Exercise brief -
Could you set down exactly the lines of the data below, starting at the one that holds "DEFINITION. Performance monitoring" and ending at the one that holds "part has. -/", both included, and only those?
--------------------------------------------------
-- ==== Sys2Proof/Machine/Monitor.lean ====
section
/-!
DEFINITION. Performance monitoring (R752-R769): COUNTER_CONFIG and timed starts, the occupancy counters and the time of the sample tick,
and the Codeword Sampler. With them the temperature sensors (R794) and boundary scan (R790).
-/
namespace Sys2Proof.Machine

/-! ## COUNTER_CONFIG (R764, R765) -/

/-- The units of R752 that the part has. -/
def unitsOf (s : State) : List Nat := (allGroups s) ++ [8] ++ (allLanes s).map (· + 12) ++ [0x10, 0x18]

/-- The counters that a mask names. -/
def pmMask (m : Nat) : List Nat := (List.range 8).filter (fun c => bitsOf m c c == 1)

/-- The window address of counter c of unit u. -/
def pmAddr (u c : Nat) : Nat := 0x40000 + pmBase u c

/-- Set EN of the counters of a mask. -/
def pmEnable (u m x : Nat) (s : State) : State :=
  forL (pmMask m) (fun c s => wrReg (pmAddr u c) (setBits (rdReg s (pmAddr u c)) 31 31 x) s) s

/-- Clear the counters of a mask. -/
def pmClear (u m : Nat) (s : State) : State :=
  forL (pmMask m) (fun c s => wrReg (pmAddr u c + 0x14) 0 (wrReg (pmAddr u c + 0x10) 0 s)) s

/-- Configure, clear and stop the counters of a mask (R764): the words of a COUNTER_CONFIG, with EN 0. -/
def pmConfigure (c : Packet) (s : State) : State :=
  let u := pb c 0
  forL (pmMask (pb c 1)) (fun k s =>
    let w := fun i => BitVec.ofNat 32 (pf c i 4)
    wrReg (pmAddr u k + 12) (w 16) (wrReg (pmAddr u k + 8) (w 12) (wrReg (pmAddr u k + 4) (w 8)
      (wrReg (pmAddr u k) (setBits (w 4) 31 31 0) s)))) (pmClear u (pb c 1) s)

/-- The counters of a mask no longer wait for a start. -/
def pmNoStart (u m : Nat) : State → State :=
  modPerf (fun p =>
    let l := p.starts.map (fun x => if x.unit = u then { x with counters := x.counters &&& (255 ^^^ m) } else x)
    { p with starts := l.filter (fun x => x.counters != 0) })

/-- Carry out a COUNTER_CONFIG. -/
def pmAct (c : Packet) (s : State) : State :=
  let u := pb c 0
  let m := pb c 1
  if pb c 2 = 1 then
    let s1 := pmNoStart u m (pmConfigure c s)
    if totalNs (pf c 20 6) (pf c 26 4) ≤ nowTotal s then pmEnable u m 1 s1
    else modPerf (fun p => { p with starts := p.starts ++ [⟨u, m, pf c 20 6, pf c 26 4⟩] }) s1
  else if pb c 2 = 2 then pmNoStart u m (pmEnable u m 0 s)
  else pmClear u m s

/-- Reserved bits of the CFG and FILTERS words, which R807 wants zero, EN apart. -/
def pmReserved (c : Packet) : Bool := bitsOf (pf c 4 4) 28 24 != 0 || bitsOf (pf c 8 4) 0 0 != 0 || bitsOf (pf c 12 4) 3 0 != 0

/-- The checks and effect of COUNTER_CONFIG (R764, R765). -/
def counterConfigPlan (c : Packet) (_ : Option Role) (s : State) : Plan :=
  let u := pb c 0
  let w := fun i => BitVec.ofNat 32 (pf c i 4)
  firstOf
    ([ bad (plen c ≠ 30 || !(unitsOf s).contains u || pb c 1 == 0 || pb c 2 == 0 || decide (3 < pb c 2) || pb c 3 != 0
        || !nsOk (pf c 26 4) || pmReserved c || pmBad u (w 4) (w 8) (w 12) (w 16)) ]
      ++ (match pmBlock u with | some b => [gated s b] | none => []))
    (Plan.done .ok [] (pmAct c))

/-- COUNTER_CONFIG (0x80, R520). -/
def opCounterConfig : Opcode := ⟨0x80, some .installer, false, true, noArea, counterConfigPlan⟩

/-- COUNTER_CONFIG: R764, R765. -/
def execCounterConfig (c : Packet) (s : State) : Host.Outcome State Fault Refusal := .next (runOpcode opCounterConfig c s)

/-- COUNTER_START: the start time of configured counters has come (R765). -/
def execCounterStart (s : State) : Host.Outcome State Fault Refusal :=
  let due := fun (x : PmStart) => decide (totalNs x.sec x.ns ≤ nowTotal s)
  .next (modPerf (fun p => { p with starts := p.starts.filter (fun x => !due x) })
    (forL (s.perf.starts.filter due) (fun x s => pmEnable x.unit x.counters 1 s) s))

/-! ## The sample tick (R754, R758, R760) -/

/-- The levels of a queue of R757 with the port that carries it. A level in KiB counts whole KiB and any part of one. -/
def pmLevels (s : State) (u code : Nat) : List (Option Nat × Nat) :=
  let kib := fun b => (b + 1023) / 1024
  let mine := fun (p : Nat → Bool) => (allPorts s).filter p
  if u < 6 then
    (mine (fun n => groupOf n == u)).map (fun n => (some n,
      if code = 0x0A then (port s n).esc.held.length else ((port s n).esc.rx.filter (fun x => x.payload.isSome)).length))
  else if u = 8 then [(none, (s.ch.lots.filter (fun e => e.2.st == .staged)).length)]
  else if u = 0x18 then [(none, (runningOps s).length)]
  else if u = 0x10 then [(none, kib (s.ctxs.map (fun e => (e.2.queue.map (fun f => f.bytes.length)).sum)).sum)]
  else if code = 7 then [(none, kib (lane s (u - 12)).elastic)]
  else (mine (fun n => laneOf n + 12 == u)).map (fun n => (some n, kib (hostPort s n).hold))

/-- The queue that a counter selects holds more than its THRESHOLD now, on some port that passes its filters. -/
def pmOver (s : State) (u c : Nat) : Bool :=
  let r := fun i => rdReg s (pmAddr u c + i)
  let code := wordBits (r 0) 23 16
  wordBits (r 0) 31 31 == 1 && wordBits (r 0) 30 29 == 1 && !pmBad u (r 0) (r 4) (r 8) (r 12)
    && (pmLevels s u code).any (fun l => decide (wordBits (r 0) 15 0 < l.2)
        && pmPasses (r 4) (r 8) (r 12) { PmAttr.none with port := l.1, partner := if u < 6 then l.1.map (partnerCodes s) else none })

/-- The occupancy counters see `k` sample ticks (R754). -/
def pmSample (k : Nat) (s : State) : State :=
  if rdG s F.CLK_READY_PLL_LINE = 0 then s
  else forL (unitsOf s) (fun u s =>
    if pmRuns s u then forN 8 (fun c s => if pmOver s u c then addCnt48 (pmAddr u c + 0x10) k s else s) s else s) s

/-- PM_SAMPLE_TICK: `ticks` of 10 ns pass. The clock runs, the occupancy counters sample, and the device counters of elapsed time, of the
stretch and of Doze count microseconds (R455, R754, R758); in Retain nothing counts and the clock stands (R685, R760). -/
def execPmSampleTick (ticks : Nat) (s : State) : Host.Outcome State Fault Refusal :=
  let us := (s.tick + ticks) / 100 - s.tick / 100
  let s1 := runClock ticks { pmSample ticks s with tick := s.tick + ticks }
  let s2 := if rdG s F.SUPPLY_STATUS_STRETCH = 1 then countDev 0x32 us s1 else s1
  let s3 := if rdG s F.PWR_STATUS_STATE = 2 then countDev 0x38 us s2 else s2
  .next (if inRetain s then s else countDev 0x3F us s3)

/-! ## The Codeword Sampler (R766-R769) -/

/-- Carry out a SAMPLER_CONFIG. -/
def samplerAct (c : Packet) (s : State) : State :=
  if pb c 0 = 1 then
    wrG F.SMP_STATUS_FULL 0 (wrG F.SMP_STATUS_RUNNING 1
      (modPerf (fun p => { p with sampler := ⟨pb c 1, pb c 2, bitsOf (pb c 3) 0 0 == 1, pf c 4 6, pf c 10 4, []⟩ }) s))
  else if pb c 0 = 2 then wrG F.SMP_STATUS_RUNNING 0 s
  else wrG F.SMP_NEXT 1 (clearMem (fun a => decide (0x44000000 ≤ a ∧ a < 0x44100000)) s)

/-- The checks and effect of SAMPLER_CONFIG (R766). -/
def samplerConfigPlan (c : Packet) (_ : Option Role) (s : State) : Plan :=
  firstOf
    [ bad (plen c ≠ 14 || pb c 0 == 0 || decide (3 < pb c 0) || decide (3 < pb c 1) || decide (15 < pb c 2) || decide (1 < pb c 3)
        || pf c 4 6 == 0 || decide (2 ^ portCount s ≤ pf c 4 6)),
      gated s 0x11 ]
    (Plan.done .ok [] (samplerAct c))

/-- SAMPLER_CONFIG (0x81, R520). -/
def opSamplerConfig : Opcode := ⟨0x81, some .installer, false, true, noArea, samplerConfigPlan⟩

/-- SAMPLER_CONFIG: R766. -/
def execSamplerConfig (c : Packet) (s : State) : Host.Outcome State Fault Refusal := .next (runOpcode opSamplerConfig c s)

/-- An item qualifies under SELECT and PORTS (R766). -/
def samplerTakes (x : Sampler) (it : SampItem) : Bool :=
  bitsOf x.ports it.port.val it.port.val == 1
    && (match x.select with
        | 0 => true
        | 1 => it.corrSym != 0 || it.rsCorr != 0
        | 2 => it.siruigo && it.retx
        | _ => decide (x.latMin ≤ it.latency.toNat))

/-- The record of an item (R767). -/
def samplerRecord (index : Nat) (it : SampItem) : List Byte :=
  let sir := fun n => if it.siruigo then n else 0
  natBE 4 index ++ natBE 1 it.port.val ++ natBE 1 ((if it.siruigo then 1 else 2) + 128 * bit it.retx) ++ natBE 2 (sir it.seq.toNat)
    ++ natBE 5 (sir it.s.toNat) ++ natBE 2 (if it.siruigo then it.worstTg.toNat else 0xFFFF) ++ natBE 1 (sir (it.worstPair.val * 64))
    ++ natBE 2 it.corrSym.toNat ++ natBE 1 it.rsCorr.toNat ++ natBE 1 (bit it.begins + 2 * bit it.heldGap) ++ natBE 4 it.latency.toNat
    ++ natBE 4 it.sec.toNat ++ natBE 4 (it.ns.toNat + 2 ^ 30 * it.epoch.toNat)

/-- Write one record, then advance SMP_NEXT; with STOP_FULL the sampler stops when 32,768 records are unread (R768). -/
def samplerWrite (it : SampItem) (s : State) : State :=
  let i := rdG s F.SMP_NEXT
  let s1 := wrG F.SMP_NEXT ((i + 1) % 2 ^ 32) (writeMem (0x44000000 + 32 * (i % 32768)) (samplerRecord i it) s)
  let unread := (i + 1 + 2 ^ 32 - rdG s F.SMP_READ) % 2 ^ 32
  let s2 := countDev 0x36 1 s1
  if s.perf.sampler.stopFull && unread == 32768 then wrG F.SMP_STATUS_FULL 1 (wrG F.SMP_STATUS_RUNNING 0 s2) else s2

/-- SAMPLER_RECORD: an item has been delivered or discarded. One in every 2^RATE that qualify on its port is recorded, or counted while
the sampler stands full (R766-R768). -/
def execSamplerRecord (it : SampItem) (s : State) : Host.Outcome State Fault Refusal :=
  let x := s.perf.sampler
  let run := rdG s F.SMP_STATUS_RUNNING == 1
  .next (if (run || rdG s F.SMP_STATUS_FULL == 1) && clkRun s 0x11 && samplerTakes x it then
      let k := SMap.get x.seen 0 it.port.val
      let s1 := modPerf (fun p => { p with sampler := { p.sampler with seen := SMap.set p.sampler.seen 0 it.port.val ((k + 1) % 2 ^ x.rate) } }) s
      if k ≠ 0 then s1 else if run then samplerWrite it s1 else countDev 0x37 1 s1
    else s)

/-! ## Temperature (R794) -/

/-- TEMP_NOW_UPDATE: TEMP_NOW is the highest of the sensors' readings. -/
def execTempNowUpdate (rs : List (BitVec 16)) (s : State) : Host.Outcome State Fault Refusal :=
  .next (match rs with
    | [] => s
    | r :: t => wrG F.TEMP_NOW (t.foldl (fun m x => if m.toInt < x.toInt then x else m) r).toNat s)

/-! ## Boundary scan (R790) -/

/-- BOUNDARY_SCAN_INSTRUCTION: every port goes down with cause COMMAND and every lane group leaves service, while the boundary cells drive the
balls. -/
def execBoundaryScanInstruction (i : ScanInstr) (s : State) : Host.Outcome State Fault Refusal :=
  let s1 := modClk (fun c => { c with safeNow := { c.safeNow with scanBoundary := some i } }) s
  .next (if s.clk.safeNow.scanBoundary.isSome then s1 else forL (allLanes s) laneOff (portsDown (fun _ => true) 5 s1))

/-- BOUNDARY_SCAN_EXIT: the instruction leaves the register; ports and lane groups start again where nothing else holds them. -/
def execBoundaryScanExit (s : State) : Host.Outcome State Fault Refusal :=
  .next (if s.clk.safeNow.scanBoundary.isSome then
      let s1 := modClk (fun c => { c with safeNow := { c.safeNow with scanBoundary := none } }) s
      wakePorts (fun _ => true) (forL (allLanes s) laneAuto s1)
    else s)

end Sys2Proof.Machine
end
--------------------------------------------------
Exercise response -
DEFINITION. Performance monitoring (R752-R769): COUNTER_CONFIG and timed starts, the occupancy counters and the time of the sample tick,
and the Codeword Sampler. With them the temperature sensors (R794) and boundary scan (R790).
-/
namespace Sys2Proof.Machine

/-! ## COUNTER_CONFIG (R764, R765) -/

/-- The units of R752 that the part has. -/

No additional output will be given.